How to plan active-active high availability with Pacemaker

Active-active high availability runs the same service on multiple nodes so capacity scales and a single node failure becomes a partial slowdown instead of a full outage. It reduces failover impact and makes maintenance less disruptive because traffic can stay on surviving instances. The trade-off is that concurrency bugs and split-brain are extremely efficient at ruining a day.

In a Pacemaker cluster managed through pcs, active-active is usually modeled as a cloned resource so the scheduler can start and monitor parallel instances across nodes. For replicated state, a promotable resource adds roles (Promoted/Unpromoted) so the cluster can enforce writer/reader behavior while still handling failover. Constraints, resource meta attributes, and monitoring operations determine where instances run and how the cluster reacts to faults.

Traffic distribution, client affinity, and data consistency are not solved by Pacemaker alone. A single floating VIP is inherently active-passive, so active-active requires multiple front-end endpoints (node IPs behind a load balancer, anycast, or a DNS strategy), and any shared state (files, databases, caches) must be protected with shared storage, replication, or an application-native clustering model. Cluster safety features such as quorum and STONITH fencing are critical for preventing multiple writers after a partition.

Active-active high availability checklist for Pacemaker:

Confirm the cluster is healthy with quorum before changing resource behavior.

$ pcs status --full
Cluster name: clustername
Cluster Summary:
  * Stack: corosync (Pacemaker is running)
  * Current DC: node-01 (1) (version 2.1.6-6fdc9deea29) - partition with quorum
  * Last updated: Wed Dec 31 23:17:25 2025 on node-01
  * Last change:  Wed Dec 31 12:07:51 2025 by root via cibadmin on node-01
  * 3 nodes configured
  * 8 resource instances configured
##### snipped #####
Daemon Status:
  corosync: active/enabled
  pacemaker: active/enabled
  pcsd: active/enabled

Active-active changes without quorum and fencing can create split-brain and corrupt shared state.

List services that are safe to run on multiple nodes at the same time.

Stateless frontends (HTTP APIs, reverse proxies, queue consumers) are typical active-active candidates.
Map each candidate service to its state requirements (storage, sessions, locks, leader election) before enabling parallel starts.

Multiple instances writing to the same data without a concurrency model is a common cause of divergent state and corruption.
Plan how client traffic will be distributed across nodes.

Health checks should represent real readiness, and affinity should be planned when session state cannot be shared.

Related: How to plan traffic distribution for active-active PCS services
Choose between cloned resources and promotable resources for each service.

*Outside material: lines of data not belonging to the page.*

theorem witness_HostCallMessages :
    (signal 1 {}).fields.callRef = none
    ∧ ((callFrame .callAnswer 128).fields.callRef = some 128 ∧ 127 < 128)
    ∧ (let f := signal 1 { mtype := .callClear, callRef := some 127 }
       f.fields.mtype = .callClear ∧ f.fields.cause = none)
    ∧ (∀ m, (callFrame m 127).fields.callRef = some 127 ∧ (callFrame m 127).fields.mtype = m
       ∧ (callFrame m 127).fields.cause = some .normal)
    ∧ (∀ s ∈ [LineState.off, .searching, .lost, .stopping], (inState .a s cold).lineState .a = s
       ∧ findCall .a 127 (inState .a s cold) = none)
    ∧ (let d := inState .b .connected (serving .camped)
       d.lineState .a = .camped ∧ d.carriesCall LineId.a.other = true)
    ∧ (let d := inCall 0 (record .active 5)
       d.lineState .a = .connected ∧ d.carriesCall LineId.a.other = false ∧ findCall .a 127 d = none ∧ d.call 1 = none
       ∧ d.call 0 ≠ none ∧ callsOf .a d ≠ [])
    ∧ (let d := (serving .connected).onCalls fun c => { c with recs := c.recs.map fun _ => some (record .held 1) }
       findCall .a 127 d = none ∧ ∀ k, d.call k ≠ none)
    ∧ (∀ s ∈ [CallState.offered, .requested, .alerting, .active, .held, .clearing],
       (inCall 1 (record s 127)).call 1 = some (record s 127) ∧ findCall .a 127 (inCall 1 (record s 127)) = some 1
       ∧ (inCall 1 (record s 127)).lineState .a = .connected)
    ∧ (let d := (inCall 1 (record .offered 127)).onCall 0 fun _ => some (record .active 5)
       d.call 0 = some (record .active 5) ∧ d.call 1 = some (record .offered 127) ∧ findCall .a 127 d = some 1
       ∧ d.modem.deviceLane.length < 8
       ∧ 8 ≤ (d.onModem fun m => { m with deviceLane := List.replicate 8 laneFrame }).modem.deviceLane.length)
    ∧ (let d := (inCall 1 (record .clearing 127)).onCall 0 fun _ => some (record .active 5)
       d.call 1 = some (record .clearing 127) ∧ findCall .a 127 d = some 1 ∧ (0 : Fin 4) ≠ 1
       ∧ d.call 0 = some (record .active 5) ∧ (record .active 5).line = .a) := by
  refine ⟨by decide +kernel, by decide +kernel, by decide +kernel, fun m => ⟨rfl, rfl, rfl⟩, by decide +kernel,
    by decide +kernel, by decide +kernel, by decide +kernel, by decide +kernel, by decide +kernel, by decide +kernel⟩

theorem witness_CallsTakeAndFreeTheLine :
    (let f := callFrame .callOffer 127
     LineId.ofField f.line = some .a ∧ f.fields.callRef = some 127 ∧ (127 : Nat) ≤ 127 ∧ f.fields.mtype = .callOffer
     ∧ (callFrame .callRequest 127).fields.mtype = .callRequest)
    ∧ (let d := holdingFrames 3 (serving .camped)
       d.lineState .a = .camped ∧ d.carriesCall LineId.a.other = false ∧ (∀ k, d.call k = none) ∧ d.moveRec .a = none
       ∧ ((d.onMove .a fun m => { m with record := some (moving .tuning 9) }).moveRec .a).map MoveRec.kind = some .reselect)
    ∧ (∀ o ∈ [Origin.network, .host], ∀ s ∈ [LineState.connected, .stopping, .moving],
       let r : CallRec := { record .clearing 127 with clearing := some (.normal, o) }
       let d := inState .a s (inCall 3 r)
       findCall .a 127 d = some 3 ∧ d.call 3 = some r ∧ r.state = .clearing ∧ r.clearing = some (.normal, o)
       ∧ (∀ j, j ≠ 3 → d.call j = none) ∧ d.lineState .a = s ∧ d.moveRec .a = none ∧ (d.line .a).serving.isSome = true
       ∧ (d.line .a).servingBarred = false ∧ bestCandidate .a none d = none
       ∧ (d.onLine .a fun r => { r with servingBarred := true }).lineState .a = s
       ∧ r.releasePending = none ∧ r.guard = .running 0 ∧ d.inReset = false)
    ∧ (let d := (rounding.onCall 3 fun _ => some { record .clearing 127 with clearing := some (.normal, .host) }).onLine .a
         fun r => { r with servingBarred := true }
       d.lineState .a = .connected ∧ (d.line .a).servingBarred = true ∧ bestCandidate .a none d = some (5, -380))
    ∧ ((callFrame .callClear 127).fields.cause ≠ none ∧ Origin.host ≠ .network)
    ∧ (let r : CallRec := { record .clearing 127 with releasePending := some .done }
       r.releasePending = some .done) := by
  decide +kernel

/-- A VOICE frame of a line. -/
def voiceFrame (line : BitVec 2) (ref : Nat) : LinkFrame :=
  ⟨.voice, line, 0, 0, [], { callRef := some ref, seq := some 4, voice := some [1] }⟩

theorem witness_VoiceGate :
    (signal 1 {}).fields.callRef = none
    ∧ (let f := voiceFrame 1 9
       f.fields.callRef ≠ none ∧ f.fields.seq ≠ none ∧ f.fields.voice = some [1] ∧ LineId.ofField f.line = some .a
       ∧ f.fields.callRef = some 9)
    ∧ LineId.ofField (voiceFrame 0 9).line = none
    ∧ findCall .a 9 cold = none
    ∧ (let d := inCall 2 (record .active 9)
       findCall .a 9 d = some 2 ∧ d.call 2 = some (record .active 9) ∧ slotState d (slotOf .traffic .a) ≠ .active
       ∧ slotState (holding 1 .active 1 none d) (slotOf .traffic .a) = .active)
    ∧ (inState .a .moving (inCall 2 (record .active 9))).lineState .a = .moving
    ∧ (let d := inCall 2 (record .held 9)
       findCall .a 9 d = some 2 ∧ d.call 2 = some (record .held 9)) := by
  decide +kernel

/-! #### Measurement -/

theorem witness_MeasurementSetAndFilter :
    (6 : Nat) ≤ 6 ∧ (-6080 : Int) ≤ -380 * 16 ∧ (-380 : Int) * 16 ≤ -6080 ∧ (-6074 : Int) ≤ -366 * 16 ∧ (-560 : Int) * 16 ≤ -6074 := by
  decide

/-- A SAMPLE of a cell. -/
def sampleFrame (line : BitVec 2) (c : Cell) (detected : Bool) : LinkFrame :=
  ⟨.sample, line, 0, 0, [],
    { cell := some c, frameNo := some 9, detected := some detected, level := some (-700), quality := some 40 }⟩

Cloned resources fit parallel stateless instances, while promotable resources fit replicated services that still require controlled writer roles.

Related: How to create a cloned resource in Pacemaker
Related: How to create a promotable resource in Pacemaker
Define clone limits and scheduler behavior for parallel services.

Common guardrails include clone-node-max=1 to prevent double-starts on one node and clone-max to cap total instances.

Related: How to set Pacemaker clone resource options
Tune monitoring and recovery defaults so failures are handled consistently.

Monitor intervals and timeouts should match application startup time and load balancer failover timing to reduce flapping.

Related: How to set Pacemaker resource defaults
Related: How to clear Pacemaker resource failures
Put a node into standby to simulate a controlled removal during maintenance.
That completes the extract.